Hadoop, Cassandra, MapReduce, Dynamo, Voldemort. These, and more, are solutions developed by the likes of Yahoo!, Facebook, Google, Amazon and LinkedIn to tackle the influx of data that each faced – and for which each had failed to find an existing solution. Hadoop, with the addition of Cloudera‘s commercial polish, is rapidly emerging as the front runner for an off the shelf Big Data solution, but all of these tools remain rather narrow in their abilities. Find the type of data or the nature of query for which each of these was built and its performance will be unbeatable, but we are a very long way from Big Data’s equivalent of the jack-of-all-trades SQL-powered relational database of old.
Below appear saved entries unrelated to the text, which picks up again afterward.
/-- The offers to one region in one tick (R376, R377). -/
def arbitrateRegion (os : List RimOffer) (r : Nat) (s : State) : State :=
  let mine := os.filter (fun o => decide (o.region = r))
  let s' := each mine (fun o t => match judgeOffer o s with
    | some st => offerResult o st t
    | none => t) s
  let ok := mine.filter (fun o => (judgeOffer o s).isNone)
  let cues := ok.filter (fun o => o.cue)
  let fw := ok.filter (fun o => !o.cue && decide (8 ≤ o.index))
  let direct := ok.filter (fun o => !o.cue && decide (o.index < 8))
  let s' := each fw acceptOffer s'
  if cues.isEmpty then settleOffers RIM_TIE_CMD direct s'
  else s' |> each direct (fun o => offerResult o BUSY) |> settleOffers RIM_TIE_CUE cues

/-- RIM_ARBITER_TICK: every waiting offer is judged, region by region (R376, R377). -/
def execRimArbiterTick (s : State) : Host.Outcome State Fault Refusal :=
  .next (each (List.range 16) (arbitrateRegion s.rim.offers) { s with rim := { s.rim with offers := [] } } |> rimServe)

/-! ## Bands, converter, inhibit (R380–R382) -/

/-- INHIBIT follows its causes (R381). -/
def showInhibit (s : State) : State :=
  let v := getB RIM_STAT_T_OUT s || getB RIM_STAT_VHV_LOW s || getB RIM_STAT_NO_TABLE s
  if getB RIM_STAT_INHIBIT s = v then s
  else s |> setB RIM_STAT_INHIBIT v |> raise 0x180 (if v then 5 else 6)

/-- The valid bands of a table of 32 words. -/
def bandsUsed (ws : List Word) : List Nat := (List.range 8).filter (fun b => bitOf (wordAt ws (4 * b)) 0)

/-- The checks of R380 on one valid band. -/
def bandOk (dot : Bool) (ws : List Word) (b : Nat) : Bool :=
  let f (k hi lo : Nat) : Nat := fieldAt ws (4 * b + k) hi lo
  let lo := toSigned 8 (f 0 31 24)
  let hi := toSigned 8 (f 0 23 16)
  let vrim := f 1 15 8
  let vs := [f 1 31 24, f 1 23 16, f 2 31 24, f 2 23 16, f 2 15 8, f 2 7 0]
  decide (lo < hi) && decide (-20 ≤ lo) && decide (hi ≤ 70) && decide (vrim ≤ 180) &&
  vs.all (fun v => decide (v ≤ vrim) && (!dot || decide (2 * v ≤ vrim))) &&
  decide (f 3 31 21 ≠ 0) && decide (f 3 20 10 ≠ 0) && decide (f 3 9 0 ≠ 0)

/-- A band table passes R380. -/
def bandTableOk (dot : Bool) (ws : List Word) : Bool :=
  let used := bandsUsed ws
  let first := used.headD 0
  decide (crcWords (ws.take 32) = ws.getD 32 0) &&
  (List.range 8).all (fun b => decide (fieldAt ws (4 * b) 15 1 = 0) && decide (fieldAt ws (4 * b + 1) 7 0 = 0)) &&
  !used.isEmpty && decide (used = (List.range used.length).map (fun i => first + i)) &&
  used.all (bandOk dot ws) &&
  used.all (fun b => !used.contains (b + 1) || decide (fieldAt ws (4 * b) 23 16 = fieldAt ws (4 * b + 4) 31 24))

/-- The latest reading lies outside the table range, or is invalid (R381). -/
def rimTOut (s : State) : Bool :=
  let used := bandsUsed s.rim.bands
  !getB RIM_TEMP_VALID s ||
  (!used.isEmpty && (decide (rimTemp s < 16 * bandLo (used.headD 0) s) || decide (16 * bandHi (used.getLastD 0) s ≤ rimTemp s)))

/-- RIM_BAND_LOAD (R380). -/
def rimBandLoadBody (c : Cmd) (ws : List Word) (s : State) : State :=
  if !isOwner c.who 0x180 s then answer 0x3D c NOT_OWNER s
  else if !bandTableOk (decide (getF RIM_CFG_INVERT s = 2)) ws then answer 0x3D c BAD_ARGUMENT s
  else
    let s := { s with rim := { s.rim with bands := ws.take 32 } } |> setB RIM_STAT_NO_TABLE false
    s |> ifS (getB RIM_TEMP_VALID s) (fun s => setB RIM_STAT_T_OUT (rimTOut s) s) |> showInhibit |> answer 0x3D c DONE |> rimServe

/-- RIM_BAND_LOAD (R380). -/
def execRimBandLoad (c : Cmd) (s : State) : Host.Outcome State Fault Refusal :=
  .next (runCmd 0x3D c (withLen 0x3D c 132 (rimBandLoadBody c)) s)

/-- 2⁶⁰·atanh(1/q·p) by its series: the sum of z^(2i+1)/(2i+1), z = p/q, over `fuel` terms. -/
def atanhSum (p q : Int) : Nat → Int → Int → Int
  | 0, _, _ => 0
  | fuel + 1, z, k => z / k + atanhSum p q fuel (z * (p * p) / (q * q)) (k + 2)

/-- 2⁶⁰·ln(a/b), to well below 2⁻⁴⁰: powers of two are taken out, and the rest is 2·atanh((m−1)/(m+1)). -/
def lnFix (a b : Nat) : Int :=
  let k : Int := (Nat.log2 a : Int) - (Nat.log2 b : Int)
  let n : Int := if 0 ≤ k then a else a * (2 ^ (-k).toNat : Nat)
  let d : Int := if 0 ≤ k then b * (2 ^ k.toNat : Nat) else b
  let p := n - d
  let q := n + d
  k * 799144290325165979 + 2 * atanhSum p q 40 ((2 ^ 60 : Nat) * p / q) 1

/-- The strip temperature in 1/16 °C, rounded down, from code N, R25 (U4.12) and B (R381); none where the formula has no
value. T = 1 / (1/298.15 + ln(r/R25)/B) − 273.15. -/
def stripTemp (n r25 b : Nat) : Option Int :=
  if n = 0 ∨ 4096 ≤ n ∨ r25 = 0 ∨ b = 0 then none else
  let l := lnFix (n * 4096) ((4096 - n) * r25)
  -- denominator 1/298.15 + l/B, times 29815·B·2⁶⁰
  let den : Int := 100 * (b : Int) * (2 ^ 60 : Nat) + 29815 * l
  if den ≤ 0 then none
  else some ((16 * 29815 * (b : Int) * (2 ^ 60 : Nat) * 100 - 16 * 27315 * den) / (100 * den))

/-- The strip temperature after a conversion of its sensor (R381). It is not bit-normative: either multiple of 1/16 °C next
to the formula's value may be written, and where the formula has none the value is free (log 3). Only at r = R25 is the formula's
value a multiple of 1/16 °C itself, 25 °C, and no other lies within the error that R381 allows. -/
def putStripTemp (ntc : Nat) (s : State) : State :=
  if ntc * 4096 = (4096 - ntc) * getF RIM_NTC_CFG_R25 s ∧ getF RIM_NTC_CFG_B s ≠ 0 then setF RIM_TEMP_TEMP 400 s else
  match stripTemp ntc (getF RIM_NTC_CFG_R25 s) (getF RIM_NTC_CFG_B s) with
  | some t => setF RIM_TEMP_TEMP (ofSigned 16 (t + (fresh 1 s).1)) (fresh 1 s).2
  | none => setF RIM_TEMP_TEMP (fresh 16 s).1 (fresh 16 s).2

/-- CONVERTER_CONVERSION (R381): every 250 ms, or as a timer channel has asked for it. -/
def execConverterConversion (r : Conversion) (s : State) : Host.Outcome State Fault Refusal :=
  let s := { s with rim := { s.rim with convAsked := false } }
  let s := s |> setF RIM_VSUP_VHV r.vhv |> setF RIM_VSUP_VHOLD r.vhold |> setF RIM_VRIM_VRIM r.vrim
  let valid : Bool := decide (41 ≤ r.ntc) && decide (r.ntc ≤ 4055)
  let s := setB RIM_TEMP_VALID valid s
  let s := ifS valid (putStripTemp r.ntc) s
  .next (s |> setB RIM_STAT_T_OUT (rimTOut s) |> showInhibit |> rimServe)

/-! ## Persistence and restore (R385, R386) -/

/-- The copy with a valid CRC and the newest SEQ (R386), and whether it is B. -/
def newestCopy (s : State) : Option (Bool × RimCopy) :=
  let a := s.rim.copyA.filter (fun c => c.valid)
  let b := s.rim.copyB.filter (fun c => c.valid)
  match a, b with
  | none, none => none
  | some x, none => some (false, x)
  | none, some y => some (true, y)
  | some x, some y => if 0 ≤ diff32 x.seq.toNat y.seq.toNat then some (false, x) else some (true, y)

/-- The 288 words of the committed image. -/
def committedImage (s : State) : List Word := (List.range 288).map (fun w => FMap.get 0 s.rim.image w)

/-- RIM_PERSIST: completes when the write it asks for ends (R385). -/
def execRimPersist (c : Cmd) (s : State) : Host.Outcome State Fault Refusal :=
  .next (runCmd 0x3E c (fun s => { s with rim := { s.rim with persist := s.rim.persist ++ [refOf 0x3E c] } }) s)

/-- A copy may be written: the committed image differs from the newer copy, and 60 s have passed (R385). DEDUCED (log 60): not
before the power-up restore has given the strip its committed image again (R372, R386). -/
def mayPersist (s : State) : Bool :=
  s.rim.writing.isNone && s.pwr.vhv && s.rim.restoreDone && s.rim.restore.isNone &&
  (match newestCopy s with | none => true | some (_, c) => decide (c.image ≠ committedImage s)) &&
  (match s.rim.lastWrite with | none => true | some t => tnsLe (t + 60000000000) (now s))

/-- RIM_PERSIST_WRITE: the write of the older copy begins (R385). -/
def execRimPersistWrite (s : State) : Host.Outcome State Fault Refusal :=
  .next (if !mayPersist s then s else
    let b := match newestCopy s with | some (x, _) => !x | none => false
    let seq := match newestCopy s with | some (_, c) => c.seq.toNat | none => 0
    { s with rim := { s.rim with
        writing := some (b, ⟨committedImage s, Word.ofNat (seq + 1), getB RIM_CFG_LEVELS s, true⟩, s.rim.persist),
        persist := [], lastWrite := some (now s) } })

/-- PERSISTED: the write ends; one that a power loss cut leaves that copy with a failing CRC (R385). -/
def execPersisted (intact : Bool) (s : State) : Host.Outcome State Fault Refusal :=
  .next (match s.rim.writing with
    | none => s
    | some (b, c, cmds) =>
      let c := { c with valid := intact }
      let rim := if b then { s.rim with copyB := some c, writing := none } else { s.rim with copyA := some c, writing := none }
      let s := { s with rim := rim }
      if !intact then { s with rim := { s.rim with persist := cmds ++ s.rim.persist } }
      else s |> setF RIM_PSEQ c.seq.toNat |> raise 0x180 8 |> each cmds (fun r => complete true r DONE 0 0 0))

/-- RIM_RESTORE: the restore of a power-up begins, before any offer runs (R386). -/
def execRimRestore (s : State) : Host.Outcome State Fault Refusal :=
  .next (if s.rim.restoreDone || !isOn 0x180 s || getB RIM_STAT_INHIBIT s then s else
    let c := newestCopy s
    let img := match c with | some (_, c) => c.image | none => []
    let s := match c with | some (_, c) => s |> setB RIM_CFG_LEVELS c.levels |> setF RIM_PSEQ c.seq.toNat | none => s
    { s with rim := { s.rim with restore := some (List.range 24, img, c.isSome), restoreDone := true, invert := getF RIM_CFG_INVERT s } } |> rimServe)

/-! ## The page's lifecycle and RIM_CFG (R387, R388) -/

/-- RESET of page 0x180: regions, images, queues and the band table go (R387). Offers that wait for
the arbiter are judged at its next tick (R376). -/
def rimReset (s : State) : State :=
  let s := each (List.range 16) (fun r t => t.setRimQ r [] |> wr (RIM_RGN_STAT_STATE r).addr 0 |> showRimQ r) s
  { s with rim := { s.rim with
      store := [], storeOwner := [], bands := [], line := none, nextCom := [], boostUp := false } }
And there, for many enterprises, lies the problem. Useful Google searches require the crawler, index and UI to do a relatively small number of essentially similar tasks, very quickly, very cost-effectively, and at massive scale. Focus on that finite set of problems, and you build a solution that delivers the experience we’ve all come to know. Each type of data manipulation or analysis requires a different tool, differently optimised, with the inevitable result that a typically diverse organisation may require a plethora of Big Data tools to get their work done. Or they might just continue to muddle along with Oracle or mySQL, churning inefficiently through their data analysis jobs for interminably long periods of time. These relational database tools are understood, they are mature, and they get the job done. Except in the most data-intensive industries, they have a market presence that will be difficult to disrupt.

The Big Data space is seeing remarkable innovation, but there is a long way to go in order to lift it out of the domain of the technically proficient specialist and place it on desktops across the organisation. As IA Ventures’ Brad Gillespie notes, “Excel is where the world’s data lives… [and] Big Data has to get to that place… so that a CMO can leverage it directly.”

And in all of this fervent of innovation, to return to the title of the post, it strikes me that Big Data is becoming disconnected from the fabric of the web itself. Oh, much of the data certainly comes from the Web, and a lot of it might even be queried on the Web after processing. But, somewhere along the line, the linkedness of the Web has either been forgotten or ignored. That rich set of connections, interconnections and associations has been reduced to a table, an index, or a (large) set of key-value pairs. And in the process, something fundamental has gone away.

This is enough for now, though. Looking more closely at different Big Data approaches, and exploring the potential for re-introducing the Web must wait for future posts.